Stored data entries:
/-- A plan: array mode, PLAN of the statistics record, parts, units before the split, first weight tile of each part,
depth of a tile, row tiles of a pass, column groups of a pass and their columns, and the place among the cores of each
unit. -/
structure MatPlan where
  mode  : Nat
  plan  : Nat
  p     : Nat
  units : Nat
  lo    : List Nat
  kt    : Nat
  per   : Nat
  cgs   : Nat
  cw    : Nat
  deal  : List Nat
  deriving DecidableEq, Repr

/-- Free accumulator tiles of a job (R96, R197). -/
def PlanJob.free (j : PlanJob) : Nat := if j.own then accTiles - 1 else accTiles

/-- Row tiles of a pass whose prologue results fit twice in the scratchpad (R214). -/
def PlanJob.proTiles (j : PlanJob) : Nat :=
  (scratchpad - j.staging - j.area) / (2 * prologueBytes j.aFmt j.k)

/-- Row tiles of a pass: one in row-complete ordering, else those of R96 that R214 allows. -/
def PlanJob.perPass (j : PlanJob) (m : ArrayMode) (alt : Bool) : Nat :=
  if j.own then 1
  else
    let t := m.rowTiles (if alt then j.free / 2 else j.free)
    max 1 (if j.pro.isEmpty then t else min t j.proTiles)

/-- The plan of a job in a mode and a way of holding passes: `way` is 0 full, 1 alternating, 2 row-complete. -/
def PlanJob.planIn (j : PlanJob) (mode way : Nat) : MatPlan × Nat :=
  let m := arrayMode mode
  let per := j.perPass m (way == 1)
  let whole := j.units m per 1
  let p := j.parts m whole.length
  let us := if p = 1 then whole else j.units m per p
  let places := dealt j.cores (us.map PlanUnit.cyc)
  ({ mode := mode, plan := way, p := p, units := whole.length, lo := (List.range p).map (partStart (j.tilesK m) p),
     kt := m.kt * (classDC j.aFmt j.bFmt).1, per := per, cgs := (j.colGroups m).length,
     cw := if j.own then j.n else m.gangs * m.nt, deal := places },
    busiest j.cores (way == 1) places (us.map fun u => [u]) + splitCycles p (us.map PlanUnit.wp))

/-- The ways a job may be planned (R221, R232). -/
def PlanJob.ways (j : PlanJob) : List Nat :=
  if j.own then [2] else if j.epi.isEmpty then [0] else [0, 1]

/-- The modes MODE 0 may choose from (R98, R99, R139). -/
def PlanJob.modes (j : PlanJob) : List Nat := if j.ew then [1] else if isCode j.bFmt then [1, 2, 3] else [1, 2, 3, 4]

/-- The modes of a MODE field. -/
def PlanJob.modesOf (j : PlanJob) (mode : Nat) : List Nat := if mode = 0 then j.modes else [mode]

/-- The plan with the fewest cycles, the earlier on equal counts (R99, R232). -/
def fewest {α : Type} : List (α × Nat) → Option (α × Nat)
  | [] => none
  | p :: ps =>
    match fewest ps with
    | none => some p
    | some q => if q.2 < p.2 then some q else some p

/-- The plan of no units. -/
def emptyPlan : MatPlan :=
  { mode := 1, plan := 0, p := 1, units := 0, lo := [0], kt := 128, per := 1, cgs := 1, cw := 128, deal := [] }

/-- The plan of a job: the fewest planned cycles. -/
def PlanJob.plan (j : PlanJob) (mode : Nat) : MatPlan :=
  match fewest ((j.modesOf mode).map fun m => j.ways.map fun w => j.planIn m w).flatten with
  | some p => p.1
  | none => emptyPlan

/-- The part that holds a position along K. -/
def MatPlan.partAt (p : MatPlan) (k : Nat) : Nat := ((p.lo.filter fun t => decide (t * p.kt ≤ k)).length) - 1

/-! ### Chained products (R132, R133) -/

/-- The columns of T of slice `i` of `p`, cut at the weight tiles of the second product (R120, R133). -/
def sliceOf (kt n p i : Nat) : Nat × Nat :=
  let t := cdiv n kt
  (partStart t p i * kt, min n (partStart t p (i + 1) * kt))

/-- A slice of `w` columns of T fits: 128 rows in 4 MiB. -/
def sliceFits (fmt w : Nat) : Bool := decide (128 * fullRow fmt w ≤ 4194304)

/-- Slices of T's columns: the smallest power of two, at most 8, whose slices fit; none when more would be needed. -/
def slicesOf (kt fmt n : Nat) : Option Nat :=
  [1, 2, 4, 8].find? fun p =>
    (List.range p).all fun i =>
      let r := sliceOf kt n p i
      sliceFits fmt (r.2 - r.1)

# Exercise
Having looked over the entries above, reproduce all of them exactly.

# The answer
/-- A plan: array mode, PLAN of the statistics record, parts, units before the split, first weight tile of each part,
depth of a tile, row tiles of a pass, column groups of a pass and their columns, and the place among the cores of each
unit. -/
structure MatPlan where
  mode  : Nat
  plan  : Nat
  p     : Nat
  units : Nat
  lo    : List Nat
  kt    : Nat
  per   : Nat
  cgs   : Nat
  cw    : Nat
  deal  : List Nat
  deriving DecidableEq, Repr

/-- Free accumulator tiles of a job (R96, R197). -/
def PlanJob.free (j : PlanJob) : Nat := if j.own then accTiles - 1 else accTiles

/-- Row tiles of a pass whose prologue results fit twice in the scratchpad (R214). -/
def PlanJob.proTiles (j : PlanJob) : Nat :=
  (scratchpad - j.staging - j.area) / (2 * prologueBytes j.aFmt j.k)

/-- Row tiles of a pass: one in row-complete ordering, else those of R96 that R214 allows. -/
def PlanJob.perPass (j : PlanJob) (m : ArrayMode) (alt : Bool) : Nat :=
  if j.own then 1
  else
    let t := m.rowTiles (if alt then j.free / 2 else j.free)
    max 1 (if j.pro.isEmpty then t else min t j.proTiles)

/-- The plan of a job in a mode and a way of holding passes: `way` is 0 full, 1 alternating, 2 row-complete. -/
def PlanJob.planIn (j : PlanJob) (mode way : Nat) : MatPlan × Nat :=
  let m := arrayMode mode
  let per := j.perPass m (way == 1)
  let whole := j.units m per 1
  let p := j.parts m whole.length
  let us := if p = 1 then whole else j.units m per p
  let places := dealt j.cores (us.map PlanUnit.cyc)
  ({ mode := mode, plan := way, p := p, units := whole.length, lo := (List.range p).map (partStart (j.tilesK m) p),
     kt := m.kt * (classDC j.aFmt j.bFmt).1, per := per, cgs := (j.colGroups m).length,
     cw := if j.own then j.n else m.gangs * m.nt, deal := places },
    busiest j.cores (way == 1) places (us.map fun u => [u]) + splitCycles p (us.map PlanUnit.wp))

/-- The ways a job may be planned (R221, R232). -/
def PlanJob.ways (j : PlanJob) : List Nat :=
  if j.own then [2] else if j.epi.isEmpty then [0] else [0, 1]

/-- The modes MODE 0 may choose from (R98, R99, R139). -/
def PlanJob.modes (j : PlanJob) : List Nat := if j.ew then [1] else if isCode j.bFmt then [1, 2, 3] else [1, 2, 3, 4]

/-- The modes of a MODE field. -/
def PlanJob.modesOf (j : PlanJob) (mode : Nat) : List Nat := if mode = 0 then j.modes else [mode]

/-- The plan with the fewest cycles, the earlier on equal counts (R99, R232). -/
def fewest {α : Type} : List (α × Nat) → Option (α × Nat)
  | [] => none
  | p :: ps =>
    match fewest ps with
    | none => some p
    | some q => if q.2 < p.2 then some q else some p

/-- The plan of no units. -/
def emptyPlan : MatPlan :=
  { mode := 1, plan := 0, p := 1, units := 0, lo := [0], kt := 128, per := 1, cgs := 1, cw := 128, deal := [] }

/-- The plan of a job: the fewest planned cycles. -/
def PlanJob.plan (j : PlanJob) (mode : Nat) : MatPlan :=
  match fewest ((j.modesOf mode).map fun m => j.ways.map fun w => j.planIn m w).flatten with
  | some p => p.1
  | none => emptyPlan

/-- The part that holds a position along K. -/
def MatPlan.partAt (p : MatPlan) (k : Nat) : Nat := ((p.lo.filter fun t => decide (t * p.kt ≤ k)).length) - 1

/-! ### Chained products (R132, R133) -/

/-- The columns of T of slice `i` of `p`, cut at the weight tiles of the second product (R120, R133). -/
def sliceOf (kt n p i : Nat) : Nat × Nat :=
  let t := cdiv n kt
  (partStart t p i * kt, min n (partStart t p (i + 1) * kt))

/-- A slice of `w` columns of T fits: 128 rows in 4 MiB. -/
def sliceFits (fmt w : Nat) : Bool := decide (128 * fullRow fmt w ≤ 4194304)

/-- Slices of T's columns: the smallest power of two, at most 8, whose slices fit; none when more would be needed. -/
def slicesOf (kt fmt n : Nat) : Option Nat :=
  [1, 2, 4, 8].find? fun p =>
    (List.range p).all fun i =>
      let r := sliceOf kt n p i
      sliceFits fmt (r.2 - r.1)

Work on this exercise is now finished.